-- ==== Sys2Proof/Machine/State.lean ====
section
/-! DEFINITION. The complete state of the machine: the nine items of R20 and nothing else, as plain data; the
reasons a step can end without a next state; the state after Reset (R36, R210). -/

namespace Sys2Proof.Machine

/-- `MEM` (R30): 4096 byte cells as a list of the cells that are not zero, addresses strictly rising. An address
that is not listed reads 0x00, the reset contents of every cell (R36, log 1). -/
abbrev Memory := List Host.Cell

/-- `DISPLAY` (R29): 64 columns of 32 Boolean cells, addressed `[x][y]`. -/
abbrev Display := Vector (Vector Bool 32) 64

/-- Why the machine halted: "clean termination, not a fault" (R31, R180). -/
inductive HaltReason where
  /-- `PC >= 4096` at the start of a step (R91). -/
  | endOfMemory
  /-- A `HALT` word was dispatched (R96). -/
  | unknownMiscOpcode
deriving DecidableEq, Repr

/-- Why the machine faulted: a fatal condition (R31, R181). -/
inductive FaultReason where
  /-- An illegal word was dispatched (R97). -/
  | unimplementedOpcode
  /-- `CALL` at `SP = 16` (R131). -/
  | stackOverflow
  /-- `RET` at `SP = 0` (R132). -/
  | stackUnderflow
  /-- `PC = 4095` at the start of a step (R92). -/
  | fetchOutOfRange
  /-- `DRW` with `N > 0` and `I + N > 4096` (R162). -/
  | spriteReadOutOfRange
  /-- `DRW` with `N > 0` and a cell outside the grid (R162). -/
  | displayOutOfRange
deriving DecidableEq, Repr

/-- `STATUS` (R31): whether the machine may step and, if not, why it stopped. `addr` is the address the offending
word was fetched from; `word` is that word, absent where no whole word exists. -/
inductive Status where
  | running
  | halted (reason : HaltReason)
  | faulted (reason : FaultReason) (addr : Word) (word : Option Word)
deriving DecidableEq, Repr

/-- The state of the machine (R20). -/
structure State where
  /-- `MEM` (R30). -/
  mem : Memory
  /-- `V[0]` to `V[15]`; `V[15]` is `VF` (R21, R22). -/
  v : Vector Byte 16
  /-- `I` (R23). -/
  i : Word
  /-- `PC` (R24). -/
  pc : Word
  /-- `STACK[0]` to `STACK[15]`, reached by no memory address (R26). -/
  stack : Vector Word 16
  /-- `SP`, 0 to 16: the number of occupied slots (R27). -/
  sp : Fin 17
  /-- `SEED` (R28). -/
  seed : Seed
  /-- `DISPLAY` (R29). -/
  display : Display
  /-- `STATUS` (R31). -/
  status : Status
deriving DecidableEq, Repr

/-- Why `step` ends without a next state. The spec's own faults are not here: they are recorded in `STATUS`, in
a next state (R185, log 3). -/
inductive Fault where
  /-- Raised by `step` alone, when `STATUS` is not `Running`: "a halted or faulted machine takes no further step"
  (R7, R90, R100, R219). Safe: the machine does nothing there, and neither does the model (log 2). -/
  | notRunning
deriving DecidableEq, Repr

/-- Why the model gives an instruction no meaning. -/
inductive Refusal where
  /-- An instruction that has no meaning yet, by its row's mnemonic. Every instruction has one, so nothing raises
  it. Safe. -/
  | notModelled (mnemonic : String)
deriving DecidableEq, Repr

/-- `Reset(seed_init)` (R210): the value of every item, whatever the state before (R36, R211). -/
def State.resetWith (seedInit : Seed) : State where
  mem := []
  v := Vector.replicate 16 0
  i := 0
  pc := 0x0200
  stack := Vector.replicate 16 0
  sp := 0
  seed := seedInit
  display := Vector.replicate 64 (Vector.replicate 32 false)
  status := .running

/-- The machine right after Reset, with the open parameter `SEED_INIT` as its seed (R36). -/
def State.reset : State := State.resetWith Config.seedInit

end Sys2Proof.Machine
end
__________
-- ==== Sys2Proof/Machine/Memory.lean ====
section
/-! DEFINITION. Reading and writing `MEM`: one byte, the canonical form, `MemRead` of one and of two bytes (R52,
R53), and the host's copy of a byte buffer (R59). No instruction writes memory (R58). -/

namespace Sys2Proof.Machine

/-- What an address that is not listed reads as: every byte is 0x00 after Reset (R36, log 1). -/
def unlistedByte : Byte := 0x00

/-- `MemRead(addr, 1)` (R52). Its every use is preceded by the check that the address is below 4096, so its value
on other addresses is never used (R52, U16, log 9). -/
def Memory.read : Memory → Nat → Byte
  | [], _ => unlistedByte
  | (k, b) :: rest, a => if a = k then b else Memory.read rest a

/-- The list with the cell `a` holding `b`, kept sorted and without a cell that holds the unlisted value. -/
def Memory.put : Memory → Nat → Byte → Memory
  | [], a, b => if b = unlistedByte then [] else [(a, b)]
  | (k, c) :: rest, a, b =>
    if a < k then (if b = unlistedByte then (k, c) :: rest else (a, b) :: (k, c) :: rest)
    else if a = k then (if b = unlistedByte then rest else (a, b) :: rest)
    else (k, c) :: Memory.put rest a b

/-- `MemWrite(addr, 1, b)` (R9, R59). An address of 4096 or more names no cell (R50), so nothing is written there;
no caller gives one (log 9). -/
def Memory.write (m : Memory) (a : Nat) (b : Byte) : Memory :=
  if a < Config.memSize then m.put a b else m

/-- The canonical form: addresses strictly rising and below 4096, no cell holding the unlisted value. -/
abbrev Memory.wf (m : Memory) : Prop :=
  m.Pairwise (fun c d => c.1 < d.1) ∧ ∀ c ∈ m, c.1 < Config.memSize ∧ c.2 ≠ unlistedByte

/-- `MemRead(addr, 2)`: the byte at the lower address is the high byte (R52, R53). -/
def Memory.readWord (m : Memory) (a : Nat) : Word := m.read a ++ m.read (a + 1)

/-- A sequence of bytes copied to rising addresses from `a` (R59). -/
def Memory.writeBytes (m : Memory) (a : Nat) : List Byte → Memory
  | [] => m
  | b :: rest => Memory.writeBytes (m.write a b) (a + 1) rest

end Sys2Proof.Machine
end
__________
Among the lines above, return each one holding the string "from".

Task result
word was fetched from; `word` is that word, absent where no whole word exists. -/
/-- A sequence of bytes copied to rising addresses from `a` (R59). -/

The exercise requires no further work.